The "refine" button refines the content of a database table, i.e. makes statements about all entries of a table. Refining a table for example as mouse means that all data in this table is mouse data. Tables can also be refined to several concepts since for example a table may contain protein data from mice.

A clear distinction between browse and edit mode exists and the user always sees in which mode he is working. "Suggested objects" are visually differentiated and the username of the owner, i.e. the user who suggested an object, is displayed in the edit mode, thus a user can see if he has the permission to modify an object. Objects which do not "belong" to somebody specific, can only be edited by administrative accounts. Such nodes should be 100 % correct and not be modified. Thus a DB provider can rely on the semantics of the concepts in SEMEDA, and he can be sure that the semantics will not change after he defined database attributes as a concepts.
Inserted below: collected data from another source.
-- ==== Sys2Proof/Decode.lean ====
section
/-! DEFINITION. The decoder, total on any bytes, and after it the encoder, both from the encoding tables
of spec/30_encoding.md. Every first byte selects a form (R106, R109), so the only thing a decoder of a
byte list rejects is a list that ends inside the instruction. -/

namespace Sys2Proof

/-! Operand fields (R98 to R105) -/

/-- d9 of the formats DIR, DIR_IMM and DIR_REL8: byte0[0] : byte1 (R98). -/
def d9Direct (b0 b1 : Byte) : DataAddr := b0.extractLsb' 0 1 ++ b1

/-- d9 of the formats BIT and BIT_REL8: byte0[4] : byte1 (R98). -/
def d9Bit (b0 b1 : Byte) : DataAddr := b0.extractLsb' 4 1 ++ b1

/-- b3 = byte0[2:0] (R100). -/
def b3Field (b0 : Byte) : BitVec 3 := b0.extractLsb' 0 3

/-- The number of Ri, byte0[1:0] (R101). -/
def regField (b0 : Byte) : BitVec 2 := b0.extractLsb' 0 2

/-- a12 = byte0[4] : byte0[2:0] : byte1 (R102). -/
def a12Field (b0 b1 : Byte) : BitVec 12 := b0.extractLsb' 4 1 ++ b0.extractLsb' 0 3 ++ b1

/-- a16 = byte1 : byte2, the high byte first (R103). -/
def a16Field (b1 b2 : Byte) : CodeAddr := b1 ++ b2

/-- r16 = byte2 : byte1, the low byte first (R105). -/
def r16Field (b1 b2 : Byte) : BitVec 16 := b2 ++ b1

/-! The opcode map (R106), column by column; `row` is the high nibble of byte0. The last arm of each
column is row F: a nibble has no value above it. -/

/-- The column of R106 with low nibble 0. -/
def decodeLow0 (row : Nat) (b0 b1 b2 : Byte) : Instr :=
  match row with
  | 0x0 => .nop
  | 0x1 => .callr (r16Field b1 b2)
  | 0x2 => .callf (a16Field b1 b2)
  | 0x3 => .mul
  | 0x4 => .div
  | 0x5 => .ldf
  | 0x6 => .push (d9Direct b0 b1)
  | 0x7 => .pop (d9Direct b0 b1)
  | 0x8 => .bz b1
  | 0x9 => .bnz b1
  | 0xA => .ret
  | 0xB => .reti
  | 0xC => .ror
  | 0xD => .rorc
  | 0xE => .rol
  | _ => .rolc

/-- The column of R106 with low nibble 1. -/
def decodeLow1 (row : Nat) (b0 b1 b2 : Byte) : Instr :=
  match row with
  | 0x0 => .br b1
  | 0x1 => .brf (r16Field b1 b2)
  | 0x2 => .jmpf (a16Field b1 b2)
  | 0x3 => .beImm b1 b2
  | 0x4 => .bneImm b1 b2
  | 0x5 => .stf
  | 0x6 => .push (d9Direct b0 b1)
  | 0x7 => .pop (d9Direct b0 b1)
  | 0x8 => .addImm b1
  | 0x9 => .addcImm b1
  | 0xA => .subImm b1
  | 0xB => .subcImm b1
  | 0xC => .ldc
  | 0xD => .orImm b1
  | 0xE => .andImm b1
  | _ => .xorImm b1

/-- The column of R106 with low nibble 2 or 3. -/
def decodeDirect (row : Nat) (b0 b1 b2 : Byte) : Instr :=
  match row with
  | 0x0 => .ldDir (d9Direct b0 b1)
  | 0x1 => .stDir (d9Direct b0 b1)
  | 0x2 => .movDir b2 (d9Direct b0 b1)
  | 0x3 => .beDir (d9Direct b0 b1) b2
  | 0x4 => .bneDir (d9Direct b0 b1) b2
  | 0x5 => .dbnzDir (d9Direct b0 b1) b2
  | 0x6 => .incDir (d9Direct b0 b1)
  | 0x7 => .decDir (d9Direct b0 b1)
  | 0x8 => .addDir (d9Direct b0 b1)
  | 0x9 => .addcDir (d9Direct b0 b1)
  | 0xA => .subDir (d9Direct b0 b1)
  | 0xB => .subcDir (d9Direct b0 b1)
  | 0xC => .xchDir (d9Direct b0 b1)
  | 0xD => .orDir (d9Direct b0 b1)
  | 0xE => .andDir (d9Direct b0 b1)
  | _ => .xorDir (d9Direct b0 b1)

/-- The column of R106 with low nibble 4 to 7. -/
def decodeIndirect (row : Nat) (b0 b1 b2 : Byte) : Instr :=
  match row with
  | 0x0 => .ldInd (regField b0)
  | 0x1 => .stInd (regField b0)
  | 0x2 => .movInd b1 (regField b0)
  | 0x3 => .beInd (regField b0) b1 b2
  | 0x4 => .bneInd (regField b0) b1 b2
  | 0x5 => .dbnzInd (regField b0) b1
  | 0x6 => .incInd (regField b0)
  | 0x7 => .decInd (regField b0)
  | 0x8 => .addInd (regField b0)
  | 0x9 => .addcInd (regField b0)
  | 0xA => .subInd (regField b0)
  | 0xB => .subcInd (regField b0)
  | 0xC => .xchInd (regField b0)
  | 0xD => .orInd (regField b0)
  | 0xE => .andInd (regField b0)
  | _ => .xorInd (regField b0)

/-- The column of R106 with low nibble 8 to F. -/
def decodeHigh (row : Nat) (b0 b1 b2 : Byte) : Instr :=
  match row with
  | 0x0 => .call (a12Field b0 b1)
  | 0x1 => .call (a12Field b0 b1)
  | 0x2 => .jmp (a12Field b0 b1)
  | 0x3 => .jmp (a12Field b0 b1)
  | 0x4 => .bpc (d9Bit b0 b1) (b3Field b0) b2
  | 0x5 => .bpc (d9Bit b0 b1) (b3Field b0) b2
  | 0x6 => .bp (d9Bit b0 b1) (b3Field b0) b2
  | 0x7 => .bp (d9Bit b0 b1) (b3Field b0) b2
  | 0x8 => .bn (d9Bit b0 b1) (b3Field b0) b2
  | 0x9 => .bn (d9Bit b0 b1) (b3Field b0) b2
  | 0xA => .not1 (d9Bit b0 b1) (b3Field b0)
  | 0xB => .not1 (d9Bit b0 b1) (b3Field b0)
  | 0xC => .clr1 (d9Bit b0 b1) (b3Field b0)
  | 0xD => .clr1 (d9Bit b0 b1) (b3Field b0)
  | 0xE => .set1 (d9Bit b0 b1) (b3Field b0)
  | _ => .set1 (d9Bit b0 b1) (b3Field b0)

/-- The instruction whose bytes are b0, b1 and b2: byte0 alone selects the form (R80, R106); b1 and b2
are read as far as the form has them. -/
def decode3 (b0 b1 b2 : Byte) : Instr :=
  let row := b0.toNat / 16
  let low := b0.toNat % 16
  if low = 0 then decodeLow0 row b0 b1 b2
  else if low = 1 then decodeLow1 row b0 b1 b2
  else if low < 4 then decodeDirect row b0 b1 b2
  else if low < 8 then decodeIndirect row b0 b1 b2
  else decodeHigh row b0 b1 b2

/-! The encoder, from the formats R82 to R97 and the patterns of R107 -/

/-- byte0 of the formats DIR, DIR_IMM and DIR_REL8: op[6:0], d9[8] (R84, R87, R94). -/
def dirByte0 (op : BitVec 7) (d9 : DataAddr) : Byte := op ++ d9.extractLsb' 8 1

/-- byte0 of the formats IND, IND_IMM, IND_REL8 and IND_IMM_REL8: op[5:0], i[1:0] (R85, R88, R95, R97). -/
def indByte0 (op : BitVec 6) (i : BitVec 2) : Byte := op ++ i

/-- byte0 of the formats BIT and BIT_REL8: op[2:0], d9[8], 1, b3[2:0] (R86, R93). -/
def bitByte0 (op : BitVec 3) (d9 : DataAddr) (b3 : BitVec 3) : Byte := op ++ d9.extractLsb' 8 1 ++ 1#1 ++ b3

/-- byte0 of the format ABS12: op[2:0], a12[11], 1, a12[10:8] (R89). -/
def abs12Byte0 (op : BitVec 3) (a12 : BitVec 12) : Byte := op ++ a12.extractLsb' 11 1 ++ 1#1 ++ a12.extractLsb' 8 3

/-- Bits 7..0 of a field, and bits 15..8 of a 16-bit one. -/
def lowByte {n : Nat} (v : BitVec n) : Byte := v.extractLsb' 0 8
/-- Bits 15..8 of a 16-bit field. -/
def highByte (v : BitVec 16) : Byte := v.extractLsb' 8 8

/-- The bytes of an instruction, byte0 first (R80, R107). -/
def encode : Instr → List Byte
  | .addImm i8 => [0x81#8, i8]
  | .addDir d9 => [dirByte0 0b1000001#7 d9, lowByte d9]
  | .addInd i => [indByte0 0b100001#6 i]
  | .addcImm i8 => [0x91#8, i8]
  | .addcDir d9 => [dirByte0 0b1001001#7 d9, lowByte d9]
  | .addcInd i => [indByte0 0b100101#6 i]
  | .subImm i8 => [0xA1#8, i8]
  | .subDir d9 => [dirByte0 0b1010001#7 d9, lowByte d9]
  | .subInd i => [indByte0 0b101001#6 i]
  | .subcImm i8 => [0xB1#8, i8]
  | .subcDir d9 => [dirByte0 0b1011001#7 d9, lowByte d9]
  | .subcInd i => [indByte0 0b101101#6 i]
  | .incDir d9 => [dirByte0 0b0110001#7 d9, lowByte d9]
  | .incInd i => [indByte0 0b011001#6 i]
  | .decDir d9 => [dirByte0 0b0111001#7 d9, lowByte d9]
  | .decInd i => [indByte0 0b011101#6 i]
  | .mul => [0x30#8]
  | .div => [0x40#8]
  | .andImm i8 => [0xE1#8, i8]
  | .andDir d9 => [dirByte0 0b1110001#7 d9, lowByte d9]
  | .andInd i => [indByte0 0b111001#6 i]
  | .orImm i8 => [0xD1#8, i8]
  | .orDir d9 => [dirByte0 0b1101001#7 d9, lowByte d9]
  | .orInd i => [indByte0 0b110101#6 i]
  | .xorImm i8 => [0xF1#8, i8]
  | .xorDir d9 => [dirByte0 0b1111001#7 d9, lowByte d9]
  | .xorInd i => [indByte0 0b111101#6 i]
  | .rol => [0xE0#8]
  | .rolc => [0xF0#8]
  | .ror => [0xC0#8]
  | .rorc => [0xD0#8]
  | .clr1 d9 b3 => [bitByte0 0b110#3 d9 b3, lowByte d9]
  | .set1 d9 b3 => [bitByte0 0b111#3 d9 b3, lowByte d9]
  | .not1 d9 b3 => [bitByte0 0b101#3 d9 b3, lowByte d9]
  | .ldDir d9 => [dirByte0 0b0000001#7 d9, lowByte d9]
  | .ldInd i => [indByte0 0b000001#6 i]
  | .stDir d9 => [dirByte0 0b0001001#7 d9, lowByte d9]
  | .stInd i => [indByte0 0b000101#6 i]
  | .movDir i8 d9 => [dirByte0 0b0010001#7 d9, lowByte d9, i8]
  | .movInd i8 i => [indByte0 0b001001#6 i, i8]
  | .ldc => [0xC1#8]
  | .push d9 => [dirByte0 0b0110000#7 d9, lowByte d9]
  | .pop d9 => [dirByte0 0b0111000#7 d9, lowByte d9]
  | .xchDir d9 => [dirByte0 0b1100001#7 d9, lowByte d9]
  | .xchInd i => [indByte0 0b110001#6 i]
  | .ldf => [0x50#8]
  | .stf => [0x51#8]
  | .jmp a12 => [abs12Byte0 0b001#3 a12, lowByte a12]
  | .jmpf a16 => [0x21#8, highByte a16, lowByte a16]
  | .br r8 => [0x01#8, r8]
  | .brf r16 => [0x11#8, lowByte r16, highByte r16]
  | .bz r8 => [0x80#8, r8]
  | .bnz r8 => [0x90#8, r8]
  | .bp d9 b3 r8 => [bitByte0 0b011#3 d9 b3, lowByte d9, r8]
  | .bpc d9 b3 r8 => [bitByte0 0b010#3 d9 b3, lowByte d9, r8]
  | .bn d9 b3 r8 => [bitByte0 0b100#3 d9 b3, lowByte d9, r8]
  | .dbnzDir d9 r8 => [dirByte0 0b0101001#7 d9, lowByte d9, r8]
  | .dbnzInd i r8 => [indByte0 0b010101#6 i, r8]
  | .beImm i8 r8 => [0x31#8, i8, r8]
  | .beDir d9 r8 => [dirByte0 0b0011001#7 d9, lowByte d9, r8]
  | .beInd i i8 r8 => [indByte0 0b001101#6 i, i8, r8]
  | .bneImm i8 r8 => [0x41#8, i8, r8]
  | .bneDir d9 r8 => [dirByte0 0b0100001#7 d9, lowByte d9, r8]
  | .bneInd i i8 r8 => [indByte0 0b010001#6 i, i8, r8]
  | .call a12 => [abs12Byte0 0b000#3 a12, lowByte a12]
  | .callf a16 => [0x20#8, highByte a16, lowByte a16]
  | .callr r16 => [0x10#8, lowByte r16, highByte r16]
  | .ret => [0xA0#8]
  | .reti => [0xB0#8]
  | .nop => [0x00#8]

/-- The length in bytes of an instruction (R81). -/
def Instr.length (i : Instr) : Nat := (encode i).length

/-- The length that byte0 gives (R81): that of the form it selects. -/
def firstByteLength (b0 : Byte) : Nat := (decode3 b0 0 0).length

/-! Byte lists -/

/-- Why a byte list is rejected: only that it ends inside the instruction (R109). -/
inductive DecodeError where
  /-- the list is empty, or shorter than the length its first byte gives -/
  | truncated
  deriving DecidableEq, Repr

/-- Reads one instruction off a byte list and answers it with the bytes after it (R81). -/
def decode : List Byte → Except DecodeError (Instr × List Byte)
  | [] => .error .truncated
  | b0 :: rest =>
    if rest.length + 1 < firstByteLength b0 then .error .truncated
    else .ok (decode3 b0 (rest.getD 0 0) (rest.getD 1 0), rest.drop (firstByteLength b0 - 1))

/-! Words numbered as spec/opcode_table.json numbers them -/

/-- The bytes of a number, the most significant first. -/
def bytesMsbFirst (n w : Nat) : List Byte :=
  ((List.range n).map fun k => BitVec.ofNat 8 (w / 256 ^ k)).reverse

/-- The instruction bytes of a word of the opcode table, in the order they lie in ROM space. The table
reads a pattern as one number, so byte0 is its MOST significant byte (`add #i8` is 0x8100 under the mask
0xFF00; spec/98_reader.md). A word whose most significant byte selects a form too short to fill it is no
word of that numbering; it is read with byte0 least significant (log 13). -/
def tableBytes (nbits w : Nat) : List Byte :=
  let n := (nbits + 7) / 8
  let bytes := bytesMsbFirst n w
  if firstByteLength (bytes.getD 0 0) < n then bytes.reverse else bytes

/-- The instruction the decoder reads from a word of the opcode table, the bits above nbits zero. -/
def decodeTableWord (nbits w : Nat) : Option Instr :=
  match decode (tableBytes nbits w ++ [0, 0]) with
  | .ok (i, _) => some i
  | .error _ => none

end Sys2Proof
end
Whereas we implemented SEMEDA with molecular biological databases in mind, databases from other knowledge domains could also be integrated (ecology, chemistry, agriculture, GIS, stock-market related databases, socio-economic etc.).
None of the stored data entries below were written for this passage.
-- ==== Sys2Proof/Laws/Memory.lean ====
section
/-! SUPPORT. The laws of byte memories: reading after writing, and the canonical form kept. None of the
reading laws needs the canonical form. -/

namespace Sys2Proof.Machine

theorem Memory.read_cons (k b : Nat) (v : Byte) (rest : List Host.Cell) :
    Memory.read ((k, v) :: rest) b = if k = b then v else Memory.read rest b := rfl

theorem Memory.read_erase (m : List Host.Cell) (a b : Nat) :
    Memory.read (Memory.erase m a) b = if b = a then Memory.unlisted else Memory.read m b := by
  induction m with
  | nil => simp [Memory.erase, Memory.read]
  | cons e rest ih =>
    obtain ⟨k, v⟩ := e
    unfold Memory.erase
    split
    · next h =>
      subst h
      by_cases hb : b = k
      · simpa [hb] using ih
      · simpa [hb, Memory.read_cons, Ne.symm hb] using ih
    · next h =>
      by_cases hb : k = b
      · have : ¬ b = a := fun e => h (hb.trans e)
        simp [Memory.read_cons, hb, this]
      · simp [Memory.read_cons, hb, ih]

theorem Memory.read_insert (m : List Host.Cell) (a b : Nat) (v : Byte) :
    Memory.read (Memory.insert m a v) b = if b = a then v else Memory.read m b := by
  induction m with
  | nil => simp [Memory.insert, Memory.read, eq_comm]
  | cons e rest ih =>
    obtain ⟨k, w⟩ := e
    unfold Memory.insert
    split
    · simp [Memory.read_cons, eq_comm]
    · split
      · next h =>
        subst h
        by_cases hb : a = b
        · simp [Memory.read_cons, hb]
        · simp [Memory.read_cons, hb, Ne.symm hb]
      · next h =>
        by_cases hb : k = b
        · have : ¬ b = a := fun e => h (hb.trans e).symm
          simp [Memory.read_cons, hb, this]
        · simp [Memory.read_cons, hb, ih]

/-- A write is seen at its own address and nowhere else. -/
theorem Memory.read_write (m : List Host.Cell) (a b : Nat) (v : Byte) :
    Memory.read (Memory.write m a v) b = if b = a then v else Memory.read m b := by
  unfold Memory.write
  split
  · next h => rw [Memory.read_erase, h]
  · exact Memory.read_insert m a b v

theorem Memory.mem_erase {m : List Host.Cell} {a : Nat} {e : Host.Cell} (h : e ∈ Memory.erase m a) : e ∈ m := by
  induction m with
  | nil => simp [Memory.erase] at h
  | cons f rest ih =>
    obtain ⟨k, v⟩ := f
    unfold Memory.erase at h
    split at h
    · exact List.mem_cons_of_mem _ (ih h)
    · rcases List.mem_cons.mp h with h | h
      · exact h ▸ List.mem_cons_self
      · exact List.mem_cons_of_mem _ (ih h)

theorem Memory.mem_insert {m : List Host.Cell} {a : Nat} {v : Byte} {e : Host.Cell}
    (h : e ∈ Memory.insert m a v) : e = (a, v) ∨ e ∈ m := by
  induction m with
  | nil => simpa [Memory.insert] using h
  | cons f rest ih =>
    obtain ⟨k, w⟩ := f
    unfold Memory.insert at h
    split at h
    · simpa using h
    · split at h
      · rcases List.mem_cons.mp h with h | h
        · exact .inl h
        · exact .inr (List.mem_cons_of_mem _ h)
      · rcases List.mem_cons.mp h with h | h
        · exact .inr (h ▸ List.mem_cons_self)
        · rcases ih h with h | h
          · exact .inl h
          · exact .inr (List.mem_cons_of_mem _ h)

/-- What the canonical form says of a list with a head. -/
theorem Memory.wf_cons {size k : Nat} {v : Byte} {rest : List Host.Cell} :
    Memory.wf size ((k, v) :: rest) = true ↔
      k < size ∧ v ≠ Memory.unlisted ∧ (∀ e ∈ rest, k < e.1) ∧ Memory.wf size rest = true := by
  simp [Memory.wf, and_assoc]

theorem Memory.wf_erase {size : Nat} {m : List Host.Cell} (a : Nat) (h : Memory.wf size m = true) :
    Memory.wf size (Memory.erase m a) = true := by
  induction m with
  | nil => rfl
  | cons e rest ih =>
    obtain ⟨k, v⟩ := e
    obtain ⟨hk, hv, hall, hrest⟩ := Memory.wf_cons.mp h
    unfold Memory.erase
    split
    · exact ih hrest
    · exact Memory.wf_cons.mpr ⟨hk, hv, fun e he => hall e (Memory.mem_erase he), ih hrest⟩

theorem Memory.wf_insert {size : Nat} {m : List Host.Cell} {a : Nat} {v : Byte} (ha : a < size)
    (hv : v ≠ Memory.unlisted) (h : Memory.wf size m = true) : Memory.wf size (Memory.insert m a v) = true := by
  induction m with
  | nil => simp [Memory.insert, Memory.wf, ha, hv]
  | cons e rest ih =>
    obtain ⟨k, w⟩ := e
    obtain ⟨hk, hw, hall, hrest⟩ := Memory.wf_cons.mp h
    unfold Memory.insert
    split
    · next hlt =>
      refine Memory.wf_cons.mpr ⟨ha, hv, ?_, h⟩
      intro e he
      rcases List.mem_cons.mp he with rfl | he
      · exact hlt
      · exact lt_trans hlt (hall e he)
    · next hlt =>
      split
      · next hak => subst hak; exact Memory.wf_cons.mpr ⟨ha, hv, hall, hrest⟩
      · next hak =>
        refine Memory.wf_cons.mpr ⟨hk, hw, ?_, ih hrest⟩
        intro e he
        rcases Memory.mem_insert he with rfl | he
        · show k < a; omega
        · exact hall e he

/-- A write below the size keeps the canonical form. -/
theorem Memory.wf_write {size : Nat} {m : List Host.Cell} {a : Nat} (v : Byte) (ha : a < size)
    (h : Memory.wf size m = true) : Memory.wf size (Memory.write m a v) = true := by
  unfold Memory.write
  split
  · exact Memory.wf_erase a h
  · next hv => exact Memory.wf_insert ha hv h

end Sys2Proof.Machine
end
SEMEDA is a system which allows database providers to provide all technical and semantical meta-information which is necessary to access their database. The next step after completion of SEMEDA, will be to implement support for integrated schema modeling [5] and "intelligent" database queries (SEMEDA-query) as described in [4]. SEMEDA can handle several ontologies, and several ontologies can be imported by using the DBMS built in features. Therefore, SEMEDA' s collaborative ontology editing feature is not restricted to database integration, and might also be useful for ongoing ontology developments, such as the "Gene Ontology" [1].


  1. Ashburner, M., et al., Gene ontology: tool for the unification of biology. The Gene Ontology Consortium. Nat Genet, 2000. 25(1): p. 25-9.
  2. Krawczak, M., et al., Human gene mutation database-a biomedical information and research resource. Hum Mutat, 2000. 15(1): p. 45-51.
  3. Schulze-Kremer, S., Adding semantics to genome databases: towards an ontology for molecular biology. Ismb, 1997. 5: p. 272-5.
  4. Köhler, J., et al. Logical and Semantic Database Integration. in Bioinformatics and Biomedical Engineering. 2000. Arlington, Virginia, USA.
  5. Freier, A., et al. MARGBench - An Approach for Integration, Modeling and Animation of Metabolic Networks. in Proceedings of the German Conference on Bioinformatics. 1999. Hannover.
  6. Noy, N.F. and C. Hafner, The State of the Art in Ontology Design: A Survey and Comparative Review. AI Magazine, 1997. 18(3): p. 53-74.
  7. Ganter, B. and R. Wille, Formal concept analysis : mathematical foundations. 1999, Berlin ; New York: Springer. x, 284.
  8. Oracle-Corp., Oracle8i SQL Reference. 1997.
  9. NHS Information Authority, The Clinical Terms Version 3 (The Read Codes) - Reference Manual. 2000, Woodgate.
  10. Fellbaum, C., WordNet : an electronic lexical database. Language, speech, and communication. 1998, Cambridge, Mass: MIT Press. xxii, 423.
  11. Berman, H.M., et al., The Protein Data Bank. Nucleic Acids Res, 2000. 28(1): p. 235-42.